1. ## Log Equation

Log(base6) - log(base 6)(x-1)=1

MY SET UP:

log_6[1/(x-1)] = 1

6^1 = 1/(x-1)

6 = 1/(x-1)

6(x-1) = 1

6x - 6 = 1

6x = 7

x = 7/6

x = 1.2

Right or wrong? If wrong, why?

2. Looks good to me

3. That's correct.

Originally Posted by magentarita
Log(base6) - log(base 6)(x-1)=1

MY SET UP:

log_6[1/(x-1)] = 1

6^1 = 1/(x-1)

6 = 1/(x-1)

6(x-1) = 1

6x - 6 = 1

6x = 7

x = 7/6

x = 1.2

Right or wrong?

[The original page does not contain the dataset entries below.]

/-! ### The bank switch (08) -/

/-- The words of the bank switch (R185-R188, R191, R192, R280): what each does to its slot, the pool, the reservation
table and the drains, what it answers, and the slot names that it refuses.
The events of the bank switch (R178, R188, R191): the end of a release puts the bank, with its next generation, to
be cleared; clearing makes every byte zero and frees the bank; the end of a give maps the bank, with its next
generation, into the reserved slot and arrives at the barrier; for a cancelled reservation it empties the slot, and the
bank is released. The arrival to a saved block waits for its restore (R194). -/
def Obligations.BankSwitching : Prop :=
  (∀ (s : State) g (x : Machine.Group) (b : Block) (a : Reg), Issues s g x → s.blockOf x = some b → UniReads x [a.toNat] →
    let v := x.uni a.toNat
    let sp := spaceOf (v.toNat / 16)
    let n := v.toNat % 16
    let pair := fun (i : Instr) (park : Bool) (d : Nat) (st w : Word) (f : State → State) =>
      ∃ s' : State, Completes i 4 park s g x s' ∧ OnlyGroup s s' g (x.setPendAll d 2 .bankSwitch) ∧
        s' = { f s with groups := s'.groups
                        results := s.results ++ [{ group := g, lane := none, reg := d, vals := [st, w], spec := false }] }
    (64 ≤ v.toNat → ∀ o : RegA, o.a = a → Raises (.brel o) s g { cause := .illegal, ops := [s.word] }) ∧
    (v.toNat < 64 → b.slot? sp n = none → ∀ o : RegA, o.a = a →
      Raises (.brel o) s g { cause := .bankbound, ops := [s.word, v] }) ∧
    ∀ q : Slot, v.toNat < 64 → b.slot? sp n = some q →
      (∀ o : Regs2, o.a = a → UniWrites x [o.d.toNat, o.d.toNat + 1] →
        (q.st ≠ .empty → pair (.batt o) o.park o.d.toNat 4 0 id) ∧
        (q.st = .empty → s.freeBanks b.cluster = [] → pair (.batt o) o.park o.d.toNat 2 0 id) ∧
        (∀ k ks, q.st = .empty → s.freeBanks b.cluster = k :: ks →
          pair (.batt o) o.park o.d.toNat 0 (BitVec.ofNat 32 ((s.gen k).toNat * 2 ^ 8 + k % 96))
            fun s => (s.setBankSt k .held).modBlock x.block fun t => t.setSlot q.space q.num (.mapped k)) ∧
        ∃ y, RegisterOnly (.bmap o) s g y ∧ x.Stepped y (x.nextWord fun _ => 0) ∧
          (x.wsize ≤ 128 → x.Writes y (fun l r => decide (l < x.width) && (r == o.d.toNat || r == o.d.toNat + 1)) fun _ r =>
            nth (s.mapWords b x.core q) (r - o.d.toNat) 0)) ∧
      (∀ o : Regs3, o.a = a → UniReads x [o.b.toNat] → UniWrites x [o.d.toNat, o.d.toNat + 1] →
        ∀ key, b.checkAt .scr 16 16 (x.uni o.b.toNat) = .ok key →
          (q.st ≠ .empty → pair (.bres o) o.park o.d.toNat 4 0 id) ∧
          (q.st = .empty → (∀ e, e < 192 → (s.entry b.cluster e).owner.isSome = true) →
            pair (.bres o) o.park o.d.toNat 2 0 id) ∧
          (∀ e, q.st = .empty → e < 192 → (s.entry b.cluster e).owner = none →
            (∀ f, f < e → (s.entry b.cluster f).owner.isSome = true) →
            let seq := (s.entry b.cluster e).seq + 1
            pair (.bres o) o.park o.d.toNat 0 (BitVec.ofNat 32 (seq.toNat * 2 ^ 8 + e)) fun s =>
              (s.setEntry b.cluster e { seq := seq, owner := some (x.block, q.space, q.num) }).modBlock x.block fun t =>
                t.setSlot q.space q.num (.reserved e (x.uni o.b.toNat) (keyBank key) (s.gen (keyBank key)) false false))) ∧
      (∀ o : RegA, o.a = a →
        let freed := fun (s : State) => s.modBlock x.block fun t => t.setSlot q.space q.num .empty
        (q.st = .empty → Completes (.brel o) 4 o.park s g x s) ∧
        (∀ k, q.st = .mapped k → ∃ s' : State, Completes (.brel o) 4 o.park s g x s' ∧
          s' = { (freed s).modBlock x.block (fun t => t.loseBank k) with drains := s'.drains } ∧
          ∃ d, s'.drains = s.drains ++ [d] ∧ d.bank = k ∧ d.give = none ∧ d.org = s.origin g x ∧ d.before = s.ord.seq) ∧
        (∀ e bar bb bg c, q.st = .reserved e bar bb bg false c → Completes (.brel o) 4 o.park s g x
          (freed (s.setEntry b.cluster e { s.entry b.cluster e with owner := none }))) ∧
        (∀ e bar bb bg c, q.st = .reserved e bar bb bg true c → Completes (.brel o) 4 o.park s g x
          (s.modBlock x.block fun t => t.setSlot q.space q.num (.reserved e bar bb bg true true)))) ∧
      (∀ o : RegsAB, o.a = a → UniReads x [o.b.toNat] →
        let ticket := x.uni o.b.toNat
        let e := ticket.toNat % 256
        let r := s.entry b.cluster e
        (q.bank? = none ∨ 191 < e ∨ r.seq.toNat ≠ ticket.toNat / 256 ∨ r.owner = none →
          Raises (.bgive o) s g { cause := .give, ops := [s.word, v, ticket] }) ∧
        ∀ k rb rn taker e' bar bb bg acc c, q.bank? = some k → e ≤ 191 → r.seq.toNat = ticket.toNat / 256 → s.block? rb = some taker →
          s.rootOfBlock taker = s.rootOfBlock b →
          (∀ rsp, r.owner = some (rb, rsp, rn) → rsp ≠ q.space →
            Raises (.bgive o) s g { cause := .spacekind, ops := [s.word, v] }) ∧
          (r.owner = some (rb, q.space, rn) → (taker.slot? q.space rn).map Slot.st = some (.reserved e' bar bb bg acc c) →
            ∃ s' : State, Completes (.bgive o) 4 o.park s g x s' ∧
              s' = { ((s.setEntry b.cluster e { r with owner := none }).modBlock rb fun t =>
                  t.setSlot q.space rn (.reserved e bar bb bg true c)).modBlock x.block
                    (fun t => (t.setSlot q.space q.num .empty).loseBank k) with
                drains := s'.drains } ∧
              ∃ d, s'.drains = s.drains ++ [d] ∧ d.bank = k ∧ d.give = some (rb, q.space, rn) ∧ d.bar = bar ∧
                d.barBank = bb ∧ d.barGen = bg ∧ d.org = s.origin g x ∧ d.before = s.ord.seq))) ∧
  (∀ (s : State) i (d : Drain), s.drains[i]? = some d → s.drained d = false →
    exec (.giveDrainComplete i) s = .next s ∧ exec (.releaseDrainComplete i) s = .next s) ∧
  (∀ (s : State) i (d : Drain), s.drains[i]? = some d → s.drained d = true → s.ord.wb = [] → s.portUnits = [] →
    s.sliceOps = [] → s.ord.writes = [] → (∀ r ∈ s.rays, r.2.updates = false) →
    (d.give = none → ∃ t, exec (.releaseDrainComplete i) s = .next t ∧
      t = { s with drains := s.drains.eraseIdx i, bankGen := t.bankGen, bankState := t.bankState } ∧
      t.gen d.bank = s.gen d.bank + 1 ∧ t.bankSt d.bank = .clearing ∧
      ∀ k, k ≠ d.bank → t.gen k = s.gen k ∧ t.bankSt k = s.bankSt k) ∧
    (∀ rb sp n b e bar bb bg acc c, d.give = some (rb, sp, n) → s.block? rb = some b → b.phase ≠ .saved →
      (b.slot? sp n).map Slot.st = some (.reserved e bar bb bg acc c) →
      ∃ t b', exec (.giveDrainComplete i) s = .next t ∧ t.block? rb = some b' ∧
        t.gen d.bank = s.gen d.bank + 1 ∧ (∀ k, k ≠ d.bank → t.gen k = s.gen k ∧ t.bankSt k = s.bankSt k) ∧
        (c = false → b'.bank? sp n = some d.bank ∧ t.bankSt d.bank = .held ∧ t.drains = s.drains.eraseIdx i) ∧
        (c = true → (b'.slot? sp n).map Slot.st = some .empty ∧ t.bankSt d.bank = s.bankSt d.bank ∧
          t.drains = s.drains.eraseIdx i ++ [{ d with give := none }]) ∧
        SameMemory s t (bankKey d.barBank .data (wbits d.bar 17 0)) 16 ∧
        (d.barBank ≠ d.bank → s.gen d.barBank ≠ d.barGen → t.mem = s.mem) ∧
        (d.barBank ≠ d.bank → s.gen d.barBank = d.barGen →
          let o := s.bar d.barBank (wbits d.bar 17 0)
          o.arr + 1 < o.expa → t.bar d.barBank (wbits d.bar 17 0) = { o with arr := o.arr + 1 })) ∧
    (∀ rb sp n b, d.give = some (rb, sp, n) → s.block? rb = some b → b.phase = .saved →
      ∃ t b', exec (.giveDrainComplete i) s = .next t ∧ t.block? rb = some b' ∧ b'.arrivals = b.arrivals ++ [d] ∧ t.mem = s.mem ∧
        t.gen d.bank = s.gen d.bank + 1)) ∧
  ∀ (s : State) bank, (s.bankSt bank ≠ .clearing → exec (.bankClearDone bank) s = .next s) ∧
    (s.bankSt bank = .clearing → ∃ t, exec (.bankClearDone bank) s = .next t ∧ t.bankSt bank = .free ∧
      (∀ k, Memory.read t.mem k =
        if 2 ^ 57 + bank * 2 ^ 19 ≤ k ∧ k < 2 ^ 57 + (bank + 1) * 2 ^ 19 then 0 else Memory.read s.mem k) ∧
      t.bankGen = s.bankGen ∧ ∀ k, k ≠ bank → t.bankSt k = s.bankSt k)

If wrong, why?

4. Originally Posted by magentarita
Log(base6) - log(base 6)(x-1)=1

MY SET UP:

log_6[1/(x-1)] = 1

6^1 = 1/(x-1)

6 = 1/(x-1)

6(x-1) = 1

6x - 6 = 1

6x = 7

x = 7/6

x = 1.2

Right or wrong? If wrong, why?
It looks like you left something out of the question...

$\log_6\left(\dots\right)-\log_6\left(x-1\right)=1$

Would you fill in the dots?

PS: If it is indeed $\log_6\left(1\right)-\log_6\left(x-1\right)=1$, then your work is correct.

5. Originally Posted by magentarita
Log(base6) - log(base 6)(x-1)=1

MY SET UP:

log_6[1/(x-1)] = 1

6^1 = 1/(x-1)

6 = 1/(x-1)

6(x-1) = 1

6x - 6 = 1

6x = 7

x = 7/6

x = 1.2

Right or wrong? If wrong, why?
1. In the original equation the argument of the first log-term is missing. According to your calculations it seems to be 1.

2. All calculations are correct - but $\dfrac76 \neq 1.2$

3. You can control your work yourself by plugging in your solution into the original equation. If you get a true statement then your work is correct.

....

121b) May I ask you a favour? Sometimes it is very difficult for me to read your questions. Why don't you use simply black colour for writing?

6. ## ok...

I thank both replies. I will use simply black ink from now when asking questions.